Soon they found themselves with a little bit more work after Matt Kuchar and Tony Finau let a 2-up lead slip away in the final five holes. They never trailed and yet could very well have lost if Byeong Hun An had curled in a 7-footer for a winning birdie on 18. It burned the left edge. On the previous two holes, Niemann and An sank par saves of 20 and 7 feet, respectively, to keep the match all square.
“It was a grind out there,” the 21-year-old Niemann of Chile. “We fight until the last hole and we got the half-point. That’s big.”
With the momentum volleying back and forth, each side claimed the psychological upper hand at day’s end.
“It was unbelievable. You talk about coming back from the dead,” Els said.
“There was a point today where it looked like it may be 9-1 Internationals,” Kuchar said, referring actually to Friday’s foursomes when the Internationals led briefly in a all five matches. But no matter.
“For us to be sitting here at 10-8, certainly feel good,” Kuchar added. “We’d rather be in the International position right now, but for us to be staring at 9-1 as a potential position to now be at 10-8, I think the guys in the locker room feel awfully good about what we were able to do today.”
Woods later echoed that talking point, only to draw an eye roll from Els, who responded, “You are the absolute optimist, aren’t you?”
Earlier in the day, the Internationals widened their lead by a point, but once again it was the Americans, as they did on Friday, holing another crucial putt at the 18th to avoid getting farther adrift. Finau did the honors from seven feet, lifting him and Kuchar into a tie with Scott and An.
In the other three matches, the International team won twice while the USA captured the opener as Thomas improved to 3-0 after a 3-and-2 victory with Fowler over Leishman and Haotong Li, who was playing his first match.

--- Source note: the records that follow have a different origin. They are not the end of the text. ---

/-- One context slot (R25, R29, R35). -/
structure Ctx where
  mode : Mode := .free
  kind : Kind := .helper
  pc : Code := 0
  x : Tbl Word := []
  priv : Word := 0
  strm : Word := 0
  trapCause : Word := 0
  trapPc : Word := 0
  trapVal : Word := 0
  instret : Word := 0
  /-- TRET and the running task's handle: cluster of the die and TCB index (R236) -/
  tret : Code := 0
  task : Option (Nat × Nat) := none
  /-- the running task has performed a store, atomic, cenq or tspawn (R237) -/
  dirty : Bool := false
  /-- the result word of an ENDED helper (R128) -/
  result : Word := 0
  /-- an `sph.x`, a barrier form, a gate or an enqueue has made its first part and waits for its second (R155, R157, R233) -/
  begun : Bool := false
  /-- `begun` of the instruction that a pre-emption entry interrupted (R274) -/
  begunSaved : Bool := false
  /-- the instruction that has issued and waits to be evaluated again, with the pc and INSTRET at which it issued (R77) -/
  held : Option (Code × Word × Instr) := none
  deriving DecidableEq, Repr

/-- A feed binding in force on a register v12 to v15 (R33, R223). -/
structure Feed where
  xcore : Nat
  chan : Nat
  inbound : Bool
  /-- delivered strips not yet popped, or pushed strips not yet written, oldest first -/
  strips : List VReg
  /-- no strip follows the ones listed -/
  last : Bool
  deriving DecidableEq, Repr

/-- An entry of a vector issue queue (R162, R178): the instruction, its slot, the scalar operand and the rounding mode and FTZ captured
at entry. `run` and `reps`: a run under `vrep` begins here with that many members and repetitions left; 1 and 1 for an
instruction alone. `feeds`: the transfer core and channel of the feed that each register among v12 to v15 that it names was at entry (R33, R162,
R166). -/
structure VqEntry where
  ins : Instr
  slot : Nat
  xa : Word
  rm : BitVec 3
  ftz : Bool
  run : Nat
  reps : Nat
  feeds : Tbl (Nat × Nat) := []
  deriving DecidableEq, Repr

/-- A piece of a vector memory access (R168, R169): bytes at one home, and their place in the register. `edge`: its first byte begins a page or a block
of a stripe (R168, R330). `whole`: a lane that completes a doubleword of which an earlier lane writes the rest (R164). -/
structure VPiece where
  ga : Nat
  key : Nat
  va : Word
  len : Nat
  off : Nat
  route : Nat
  edge : Bool := false
  whole : Bool := false
  deriving DecidableEq, Repr

/-- A vector memory access under way at the queue head: pieces still to perform, pieces whose read is under way with its message, bytes read, the
trap of the lowest address that met one, poison or a refusal at its home, and the number that its messages carry (R164, R168, R169). -/
structure VJob where
  left : List VPiece
  out : List (Nat × VPiece) := []
  got : Tbl Byte
  bad : Option (Nat × Word)
  part : Nat := 0
  deriving DecidableEq, Repr

/-- The forms of a matrix command (R188). -/
inductive MForm | mzero | mring | mop | attn | aini
  deriving DecidableEq, Repr

/-- A queued matrix command: its form, format, copied descriptor, positions, its number among the core's ring commands, whether a
release credit has opened its gate, and whether it runs (R188, R189, R193, R199). -/
structure MCmd where
  form : MForm
  elem : Elem
  desc : BitVec 256
  pos : Word
  ring : Nat
  gate : Bool
  started : Bool
  deriving DecidableEq, Repr

/-- A working bank: the result that the running command has computed and not yet exchanged (R34, R188, R193), with the drain shape
that comes with it (R200). -/
structure Work where
  acc : Tbl Lane
  accPoison : List Nat
  rowMax : Tbl Lane
  rowSum : Tbl Lane
  shape : Option (Nat × Nat)
  deriving DecidableEq, Repr

/-- A drain in progress (R200): rows, the row to dispatch next, handler, argument, columns, slot of the row being drained. -/
structure Drain where
  rows : Nat
  row : Nat
  pc : Code
  arg : Word
  cols : Nat
  slot : Option Nat
  deriving DecidableEq, Repr

/-- The kinds of a transfer command (R217, R223). -/
inductive XKind | copy | gat | sct | bins | fill | bindIn | bindOut
  deriving DecidableEq, Repr

/-- A read from off the core that a channel has made: the bytes' virtual address and number, its message, and what came back (R218, R219). -/
structure XAsk where
  va : Word
  len : Nat
  id : Nat
  data : Option (List Byte) := none
  bad : Option (Nat × Word) := none
  deriving DecidableEq, Repr

/-- A queued transfer command with everything copied at issue (R214) and its progress. -/
structure XCmd where
  kind : XKind
  id : Nat
  spat : BitVec 256
  dpat : BitVec 256
  tbase : Word
  nb : Nat
  xa : Word
  xb : Word
  slot : Nat
  priv : Word
  strm : Word
  /-- next element, bytes written, and whether the command executes -/
  pos : Nat
  bytes : Nat
  begun : Bool
  /-- a binding that has ended (R222, R223) -/
  ended : Bool
  /-- where the token of a made bump goes (R217) -/
  place : Option Word
  /-- reads from off the core for the piece being gathered (R218) -/
  asks : List XAsk := []
  /-- a token's bump that is under way: its bin and its message; and one that has been made: its bin and what it returned (R217) -/
  bumping : Option (Nat × Nat) := none
  bumped : Option (Nat × Word) := none
  /-- cause and bytes done of a fault that shows once every earlier byte has been performed (R219) -/
  fault : Option (Nat × Nat) := none
  deriving DecidableEq, Repr

/-- A transfer channel (R214). -/
structure Chan where
  spat : BitVec 256 := 0
  dpat : BitVec 256 := 0
  tbase : Word := 0
  nb : Nat := 1
  next : Nat := 1
  w : Nat := 1
  pid : Option Nat := none
  frec : Word := 0
  queue : List XCmd := []
  /-- commands that a waiting `xcancel` has cancelled (R222) -/
  cancelled : Nat := 0
  deriving DecidableEq, Repr

/-- An entry of a combining buffer: the line's global address, its key index, its route, the buffered bytes, the doublewords that one store
wrote whole (R146), the slots whose stores it holds, the clock of its last store (R144), the quadwords that one `stp` wrote (R147), and of a line of
the state window its stream and virtual address (R55, R248). -/
structure Comb where
  line : Nat
  key : Nat
  adaptive : Bool
  bytes : Tbl Byte
  whole : List Nat
  slots : List Nat
  since : Nat
  quads : List Nat := []
  strm : Word := 0
  va : Word := 0
  deriving DecidableEq, Repr

/-- Read-modify-write operations at a home (R150–R152). -/
inductive Rmw | add | min | max | minu | maxu | and | or | xor | swap | cas | bump | fadd
  deriving DecidableEq, Repr

/-- Full/empty and future requests (R149, R237). -/
inductive FeOp | ldSync | take | tryt | put (v : Word) | fill (v : Word) | frd | fwr (v : Word)
  deriving DecidableEq, Repr

/-- What a memory-side access does at its home. -/
inductive MemOp
  | load (size : Nat)
  | store (bytes : List Host.Cell)
  /-- stores that a combining entry merged: the bytes of one home, and the doublewords among them that one store wrote whole (R144, R146) -/
  | merged (bytes : List Host.Cell) (whole : List Nat)
  /-- an engine write that sets the full bit of every doubleword it writes whole (R218) -/
  | fillStore (bytes : List Host.Cell)
  | rmw (op : Rmw) (src cmp : Word)
  | red (op : Rmw) (src : Word)
  | fe (op : FeOp)
  deriving DecidableEq, Repr

/-- What a reply does with the value it carries: nothing, or writes registers of its context (R122, R147). `sext`: the width
to sign-extend from, 0 for none. -/
structure Dest where
  reg : Option Reg := none
  pair : Option Reg := none
  sext : Nat := 0
  next : Code := 0
  /-- the virtual address of the access, for a trap that its reply brings -/
  va : Word := 0
  /-- the reply answers an `frd`; it found the future empty and its wake follows it (R237) -/
  future : Bool := false
  wake : Bool := false
  /-- inbound port queues that the instruction pops when it retires (R131) -/
  pops : List Nat := []
  /-- the stream of an access through the state window, which finds its page when it is performed (R55, R248) -/
  strm : Word := 0
  /-- of a vector access, its number in its core; of an engine access, the bytes of its command before it (R169, R219) -/
  part : Option Nat := none
  /-- of the reply to an `sjoin`, the stream that is BOUND again once its registers are written; 0 for any other (R279) -/
  join : Word := 0
  deriving DecidableEq, Repr

/-- An entry of an exchange buffer (R145). -/
structure XEnt where
  slot : Nat
  ga : Nat
  key : Nat
  va : Word
  op : MemOp
  /-- the stream through whose state window it goes, 0 for none (R55) -/
  strm : Word := 0
  /-- Levels at which the core was in EXCHANGE when the entry was made: bit L (R157). -/
  hold : BitVec 4 := 0
  deriving DecidableEq, Repr

/-- Steps at a stream table (R224, R225). -/
inductive SStep
  | sfork | sbind | sunbind | sstep | smark | scommit | sroll | sret | sjoin | sprune | sfree | smig | sstat | shold
  deriving DecidableEq, Repr

/-- What a message carries. -/
inductive Body
  /-- an access to memory and what its reply does (R141) -/
  | access (op : MemOp) (ga : Nat) (va : Word) (dest : Dest)
  /-- the value that answers an access, or none where it is refused (R149) -/
  | reply (val : List Byte) (trap : Option (Nat × Word)) (dest : Dest)
  /-- the acknowledgement of a store or reduction, with the doublewords that it wrote and whether it travelled on the adaptive route (R144,
  R154) -/
  | ack (ga : Nat) (dws : List Nat) (adaptive : Bool)
  /-- an arrival at a fabric-group barrier instance, with its number (R155) -/
  | arrive (name inst : Nat)
  /-- a member's arrival at the exchange of a fabric group, on its way to the group's home; the beginning of that exchange, multicast to the
  members' modules (R43, R157, R328) -/
  | exchange (key : Nat)
  | exchangeBegin (key epoch : Nat)
  /-- a start or stop message (R136, R137) -/
  | start (target : Nat) (xb : Word) (dest : Dest)
  | stop (target : Nat) (dest : Dest) (did : Bool)
  /-- the launch unit's start message (R267, R276) -/
  | launchStart (target : Nat) (entry : Code) (restore : Bool)
  /-- a migration packet: resume PC, x0–x15, INSTRET, tenant, image, return route, and the load that an implicit migration
  would issue (R159, R161) -/
  | migrate (pc : Code) (x : Tbl Word) (instret : Word) (tenant : Nat) (image : Word) (origin slot : Nat)
      (queue : Option Nat) (load : Option (Nat × Nat × Word × Dest)) (va : Word) (next : Code)
  /-- a helper result on the return route, with the queue of the launch that it goes to (R128, R275) -/
  | result (origin slot : Nat) (queue : Option Nat) (val : Word)
  /-- a stream step for another die, with its operands and the caller's STRM (R224) -/
  | stream (step : SStep) (xa xb strm : Word) (dest : Dest)
  /-- a Basin deposit from a set of the topology (R292) -/
  | deposit (die set slot : Nat) (val weight : Lane) (sid : Word)
  /-- a prune of a winner's SID and the set whose join waits for it; its acknowledgement (R293) -/
  | prune (sid : Word) (die set : Nat) (acked : Bool)
  /-- a topology entry on its way to its set's Basin, with the die that loads it; its acknowledgement (R291) -/
  | topo (loader node : Nat) (entry : Word) (acked : Bool)
  /-- snapshot migration: the request, the refusal, a page, the completion (R294) -/
  | smigAsk (scb : BitVec 2048) (sid : Word)
  | smigRefused (sid : Word)
  | smigPage (sid newSid : Word) (page : Nat)
  | smigDone (sid newSid : Word)
  /-- a Peal block, with the bytes of it that have arrived, its bytes that are not 0 and its poisoned doublewords by offset; a release marker
  (R334, R336) -/
  | block (ring slot off : Nat) (data : List Host.Cell) (poison : List Nat) (eobw : Word)
  | marker (ring slot : Nat)
  /-- an operation on a Peal ring on its way round the line: what it does, the ring, the module that started it and its descriptor there, and the
  members visited (R332) -/
  | peal (op ring start : Nat) (own : BitVec 512) (visited : List Nat)
  /-- the completion of a fabric-group barrier phase, multicast to the members' modules (R328) -/
  | phaseDone (inst : Nat) (value : BitVec 128)
  deriving DecidableEq, Repr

Im and Ancer had all the answers against Cantlay and Schauffele, leading from the eighth hole onward to win, 3 and 2. Behind them, Hideki Matsuyama and C.T. Pan were way too much for Patrick Reed and Webb Simpson, leading throughout in a 5-and-3 triumph to win for a second time together. The U.S. duo slipped to 0-3 while Reed lost for the fifth time in a row in team play dating to last year’s Ryder Cup.
Reed’s caddie, Kessler Karain, was involved in an altercation with a fan shortly after their match ended, and the PGA Tour said in a statement that Karain would not be allowed to caddie for Reed, his brother-in-law, in today’s singles session. A replacement caddie had not yet been named on Saturday night. Reed faces Pan in the third match at 10:24 a.m. local time, 6:24 p.m EST.